* [WHAT IS NEEDED] What follows is a set of records, each of which is to be written out exactly.

(Stored dataset items)
-- ==== Sys2Proof/Laws/KeepSec.lean ====
section
/-!
SUPPORT. Keeping: the operations of Sec.
-/

namespace Sys2Proof.Machine

theorem keep_secCmd {s0 : State} (a0 : Nat) (s : State) (h : Keep s0 s) :
    Keep s0 (secCmd a0 s) := by
  unfold secCmd
  try extract_lets
  repeat' first
    | with_reducible assumption
    | with_reducible apply keep_flagF
    | with_reducible apply keep_setF
    | extract_lets
    | split
    | dsimp only
    | with_reducible apply Keep.upd

theorem keep_secDone {s0 : State} (a0 : Nat) (s : State) (h : Keep s0 s) :
    Keep s0 (secDone a0 s) := by
  unfold secDone
  try extract_lets
  repeat' first
    | with_reducible assumption
    | with_reducible apply keep_setF
    | with_reducible apply keep_irq
    | extract_lets
    | split
    | dsimp only
    | with_reducible apply Keep.upd

theorem keep_secAbandon {s0 : State}  (s : State) (h : Keep s0 s) :
    Keep s0 (secAbandon s) := by
  unfold secAbandon
  try extract_lets
  repeat' first
    | with_reducible assumption
    | with_reducible apply keep_State_takeFree
    | with_reducible apply keep_secDone

theorem keep_secRun {s0 : State} (a0 : Nat) (a1 : State → State) (s : State) (h : Keep s0 s) (h1 : ∀ z, Keep s0 z → Keep s0 (a1 z)) :
    Keep s0 (secRun a0 a1 s) := by
  unfold secRun
  try dsimp only
  repeat' first
    | with_reducible assumption
    | with_reducible apply h1
    | with_reducible apply keep_secCmd
    | dsimp only
    | split

theorem keep_secRead {s0 : State} (a0 : Nat) (a1 : Nat → State → State) (s : State) (h : Keep s0 s) (h1 : ∀ u0 z, Keep s0 z → Keep s0 (a1 u0 z)) :
    Keep s0 (secRead a0 a1 s) := by
  unfold secRead
  try extract_lets
  repeat' first
    | with_reducible assumption
    | with_reducible apply h1
    | with_reducible apply keep_busReadRange
    | with_reducible apply keep_askDone
    | with_reducible apply keep_secAbandon
    | (with_reducible apply keep_busReadRange_e; · with_reducible assumption)
    | extract_lets
    | split

theorem keep_stageImage {s0 : State} (a0 : ImgIn) (s : State) (h : Keep s0 s) :
    Keep s0 (stageImage a0 s) := by
  unfold stageImage
  try extract_lets
  repeat' first
    | with_reducible assumption
    | with_reducible apply keep_secRun
    | with_reducible apply keep_secDone
    | with_reducible apply keep_secRead
    | with_reducible apply keep_State_putSlot
    | with_reducible apply keep_setSlot
    | extract_lets
    | split
    | dsimp only
    | intro _

theorem keep_execStageImage {s0 : State} (a0 : ImgIn) (s : State) (h : Keep s0 s) :
    KeepAll s0 (execStageImage a0 s) := by
  unfold execStageImage
  repeat' first
    | with_reducible assumption
    | with_reducible apply keep_stageImage
    | with_reducible apply KeepAll.next

theorem keep_activate {s0 : State} (a0 : Bool) (s : State) (h : Keep s0 s) :
    Keep s0 (activate a0 s) := by
  unfold activate
  repeat' first
    | with_reducible assumption
    | with_reducible apply keep_tryReset
    | with_reducible apply keep_secRun
    | with_reducible apply keep_secDone
    | with_reducible apply keep_orderReset
    | with_reducible apply keep_setSlot
    | split
    | dsimp only
    | intro _

theorem keep_execActivate {s0 : State} (a0 : Bool) (s : State) (h : Keep s0 s) :
    KeepAll s0 (execActivate a0 s) := by
  unfold execActivate
  repeat' first
    | with_reducible assumption
    | with_reducible apply keep_activate
    | with_reducible apply KeepAll.next

theorem keep_confirm {s0 : State} (a0 : Bool) (s : State) (h : Keep s0 s) :
    Keep s0 (confirm a0 s) := by
  unfold confirm
  repeat' first
    | with_reducible assumption
    | with_reducible apply keep_secRun
    | with_reducible apply keep_secDone
    | with_reducible apply keep_flagF
    | with_reducible apply keep_graftSettle
    | with_reducible apply keep_setF
    | split
    | dsimp only
    | intro _

theorem keep_execConfirm {s0 : State} (a0 : Bool) (s : State) (h : Keep s0 s) :
    KeepAll s0 (execConfirm a0 s) := by
  unfold execConfirm
  repeat' first
    | with_reducible assumption
    | with_reducible apply keep_confirm
    | with_reducible apply KeepAll.next

theorem keep_abandonGraft {s0 : State} (a0 : Bool) (s : State) (h : Keep s0 s) :
    Keep s0 (abandonGraft a0 s) := by
  unfold abandonGraft
  repeat' first
    | with_reducible assumption
    | with_reducible apply keep_tryReset
    | with_reducible apply keep_secRun
    | with_reducible apply keep_secDone
    | with_reducible apply keep_endGraft
    | split
    | dsimp only
    | intro _

theorem keep_execAbandonGraft {s0 : State} (a0 : Bool) (s : State) (h : Keep s0 s) :
    KeepAll s0 (execAbandonGraft a0 s) := by
  unfold execAbandonGraft
  repeat' first
    | with_reducible assumption
    | with_reducible apply keep_abandonGraft
    | with_reducible apply KeepAll.next

theorem keep_writeSettings {s0 : State} (a0 : Bool) (s : State) (h : Keep s0 s) :
    Keep s0 (writeSettings a0 s) := by
  unfold writeSettings
  repeat' first
    | with_reducible assumption
    | with_reducible apply keep_secRun
    | with_reducible apply keep_secDone
    | with_reducible apply keep_secRead
    | with_reducible apply keep_flashWrite
    | with_reducible apply keep_storeSettings
    | split
    | dsimp only
    | intro _

theorem keep_execWriteSettings {s0 : State} (a0 : Bool) (s : State) (h : Keep s0 s) :
    KeepAll s0 (execWriteSettings a0 s) := by
  unfold execWriteSettings
  repeat' first
    | with_reducible assumption
    | with_reducible apply keep_writeSettings
    | with_reducible apply KeepAll.next

theorem keep_writeQuote {s0 : State} (a0 : BitVec 83240) (s : State) (h : Keep s0 s) :
    Keep s0 (writeQuote a0 s) := by
  unfold writeQuote
  try extract_lets
  repeat' first
    | with_reducible assumption
    | with_reducible apply keep_askDone
    | with_reducible apply keep_busWriteRange
    | with_reducible apply keep_secDone
    | with_reducible apply keep_secAbandon
    | (with_reducible apply keep_busWriteRange_e; · with_reducible assumption)
    | extract_lets
    | split
    | dsimp only
    | with_reducible apply Keep.upd

theorem keep_formQuote {s0 : State} (a0 : BitVec 79144) (a1 : Nat) (s : State) (h : Keep s0 s) :
    Keep s0 (formQuote a0 a1 s) := by
  unfold formQuote
  try extract_lets
  repeat' first
    | with_reducible assumption
    | with_reducible apply keep_writeQuote
    | extract_lets
    | dsimp only
    | with_reducible apply Keep.upd

theorem keep_attest {s0 : State} (a0 : BitVec 79144) (a1 : Bool) (s : State) (h : Keep s0 s) :
    Keep s0 (attest a0 a1 s) := by
  unfold attest
  repeat' first
    | with_reducible assumption
    | with_reducible apply keep_secRun
    | with_reducible apply keep_writeQuote
    | with_reducible apply keep_secDone
    | with_reducible apply keep_reserveIndex
    | with_reducible apply keep_secRead
    | with_reducible apply keep_formQuote
    | (with_reducible apply keep_reserveIndex_e; · with_reducible assumption)
    | split
    | dsimp only
    | intro _

theorem keep_execAttest {s0 : State} (a0 : BitVec 79144) (a1 : Bool) (s : State) (h : Keep s0 s) :
    KeepAll s0 (execAttest a0 a1 s) := by
  unfold execAttest
  repeat' first
    | with_reducible assumption
    | with_reducible apply keep_attest
    | with_reducible apply KeepAll.next

end Sys2Proof.Machine
end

* [ANSWER FOR THIS EXERCISE]
-- ==== Sys2Proof/Laws/KeepSec.lean ====
section
/-!
SUPPORT. Keeping: the operations of Sec.
-/

namespace Sys2Proof.Machine

theorem keep_secCmd {s0 : State} (a0 : Nat) (s : State) (h : Keep s0 s) :
    Keep s0 (secCmd a0 s) := by
  unfold secCmd
  try extract_lets
  repeat' first
    | with_reducible assumption
    | with_reducible apply keep_flagF
    | with_reducible apply keep_setF
    | extract_lets
    | split
    | dsimp only
    | with_reducible apply Keep.upd

theorem keep_secDone {s0 : State} (a0 : Nat) (s : State) (h : Keep s0 s) :
    Keep s0 (secDone a0 s) := by
  unfold secDone
  try extract_lets
  repeat' first
    | with_reducible assumption
    | with_reducible apply keep_setF
    | with_reducible apply keep_irq
    | extract_lets
    | split
    | dsimp only
    | with_reducible apply Keep.upd

theorem keep_secAbandon {s0 : State}  (s : State) (h : Keep s0 s) :
    Keep s0 (secAbandon s) := by
  unfold secAbandon
  try extract_lets
  repeat' first
    | with_reducible assumption
    | with_reducible apply keep_State_takeFree
    | with_reducible apply keep_secDone

theorem keep_secRun {s0 : State} (a0 : Nat) (a1 : State → State) (s : State) (h : Keep s0 s) (h1 : ∀ z, Keep s0 z → Keep s0 (a1 z)) :
    Keep s0 (secRun a0 a1 s) := by
  unfold secRun
  try dsimp only
  repeat' first
    | with_reducible assumption
    | with_reducible apply h1
    | with_reducible apply keep_secCmd
    | dsimp only
    | split

theorem keep_secRead {s0 : State} (a0 : Nat) (a1 : Nat → State → State) (s : State) (h : Keep s0 s) (h1 : ∀ u0 z, Keep s0 z → Keep s0 (a1 u0 z)) :
    Keep s0 (secRead a0 a1 s) := by
  unfold secRead
  try extract_lets
  repeat' first
    | with_reducible assumption
    | with_reducible apply h1
    | with_reducible apply keep_busReadRange
    | with_reducible apply keep_askDone
    | with_reducible apply keep_secAbandon
    | (with_reducible apply keep_busReadRange_e; · with_reducible assumption)
    | extract_lets
    | split

theorem keep_stageImage {s0 : State} (a0 : ImgIn) (s : State) (h : Keep s0 s) :
    Keep s0 (stageImage a0 s) := by
  unfold stageImage
  try extract_lets
  repeat' first
    | with_reducible assumption
    | with_reducible apply keep_secRun
    | with_reducible apply keep_secDone
    | with_reducible apply keep_secRead
    | with_reducible apply keep_State_putSlot
    | with_reducible apply keep_setSlot
    | extract_lets
    | split
    | dsimp only
    | intro _

theorem keep_execStageImage {s0 : State} (a0 : ImgIn) (s : State) (h : Keep s0 s) :
    KeepAll s0 (execStageImage a0 s) := by
  unfold execStageImage
  repeat' first
    | with_reducible assumption
    | with_reducible apply keep_stageImage
    | with_reducible apply KeepAll.next

theorem keep_activate {s0 : State} (a0 : Bool) (s : State) (h : Keep s0 s) :
    Keep s0 (activate a0 s) := by
  unfold activate
  repeat' first
    | with_reducible assumption
    | with_reducible apply keep_tryReset
    | with_reducible apply keep_secRun
    | with_reducible apply keep_secDone
    | with_reducible apply keep_orderReset
    | with_reducible apply keep_setSlot
    | split
    | dsimp only
    | intro _

theorem keep_execActivate {s0 : State} (a0 : Bool) (s : State) (h : Keep s0 s) :
    KeepAll s0 (execActivate a0 s) := by
  unfold execActivate
  repeat' first
    | with_reducible assumption
    | with_reducible apply keep_activate
    | with_reducible apply KeepAll.next

theorem keep_confirm {s0 : State} (a0 : Bool) (s : State) (h : Keep s0 s) :
    Keep s0 (confirm a0 s) := by
  unfold confirm
  repeat' first
    | with_reducible assumption
    | with_reducible apply keep_secRun
    | with_reducible apply keep_secDone
    | with_reducible apply keep_flagF
    | with_reducible apply keep_graftSettle
    | with_reducible apply keep_setF
    | split
    | dsimp only
    | intro _

theorem keep_execConfirm {s0 : State} (a0 : Bool) (s : State) (h : Keep s0 s) :
    KeepAll s0 (execConfirm a0 s) := by
  unfold execConfirm
  repeat' first
    | with_reducible assumption
    | with_reducible apply keep_confirm
    | with_reducible apply KeepAll.next

theorem keep_abandonGraft {s0 : State} (a0 : Bool) (s : State) (h : Keep s0 s) :
    Keep s0 (abandonGraft a0 s) := by
  unfold abandonGraft
  repeat' first
    | with_reducible assumption
    | with_reducible apply keep_tryReset
    | with_reducible apply keep_secRun
    | with_reducible apply keep_secDone
    | with_reducible apply keep_endGraft
    | split
    | dsimp only
    | intro _

theorem keep_execAbandonGraft {s0 : State} (a0 : Bool) (s : State) (h : Keep s0 s) :
    KeepAll s0 (execAbandonGraft a0 s) := by
  unfold execAbandonGraft
  repeat' first
    | with_reducible assumption
    | with_reducible apply keep_abandonGraft
    | with_reducible apply KeepAll.next

theorem keep_writeSettings {s0 : State} (a0 : Bool) (s : State) (h : Keep s0 s) :
    Keep s0 (writeSettings a0 s) := by
  unfold writeSettings
  repeat' first
    | with_reducible assumption
    | with_reducible apply keep_secRun
    | with_reducible apply keep_secDone
    | with_reducible apply keep_secRead
    | with_reducible apply keep_flashWrite
    | with_reducible apply keep_storeSettings
    | split
    | dsimp only
    | intro _

theorem keep_execWriteSettings {s0 : State} (a0 : Bool) (s : State) (h : Keep s0 s) :
    KeepAll s0 (execWriteSettings a0 s) := by
  unfold execWriteSettings
  repeat' first
    | with_reducible assumption
    | with_reducible apply keep_writeSettings
    | with_reducible apply KeepAll.next

theorem keep_writeQuote {s0 : State} (a0 : BitVec 83240) (s : State) (h : Keep s0 s) :
    Keep s0 (writeQuote a0 s) := by
  unfold writeQuote
  try extract_lets
  repeat' first
    | with_reducible assumption
    | with_reducible apply keep_askDone
    | with_reducible apply keep_busWriteRange
    | with_reducible apply keep_secDone
    | with_reducible apply keep_secAbandon
    | (with_reducible apply keep_busWriteRange_e; · with_reducible assumption)
    | extract_lets
    | split
    | dsimp only
    | with_reducible apply Keep.upd

theorem keep_formQuote {s0 : State} (a0 : BitVec 79144) (a1 : Nat) (s : State) (h : Keep s0 s) :
    Keep s0 (formQuote a0 a1 s) := by
  unfold formQuote
  try extract_lets
  repeat' first
    | with_reducible assumption
    | with_reducible apply keep_writeQuote
    | extract_lets
    | dsimp only
    | with_reducible apply Keep.upd

theorem keep_attest {s0 : State} (a0 : BitVec 79144) (a1 : Bool) (s : State) (h : Keep s0 s) :
    Keep s0 (attest a0 a1 s) := by
  unfold attest
  repeat' first
    | with_reducible assumption
    | with_reducible apply keep_secRun
    | with_reducible apply keep_writeQuote
    | with_reducible apply keep_secDone
    | with_reducible apply keep_reserveIndex
    | with_reducible apply keep_secRead
    | with_reducible apply keep_formQuote
    | (with_reducible apply keep_reserveIndex_e; · with_reducible assumption)
    | split
    | dsimp only
    | intro _

theorem keep_execAttest {s0 : State} (a0 : BitVec 79144) (a1 : Bool) (s : State) (h : Keep s0 s) :
    KeepAll s0 (execAttest a0 a1 s) := by
  unfold execAttest
  repeat' first
    | with_reducible assumption
    | with_reducible apply keep_attest
    | with_reducible apply KeepAll.next

end Sys2Proof.Machine
end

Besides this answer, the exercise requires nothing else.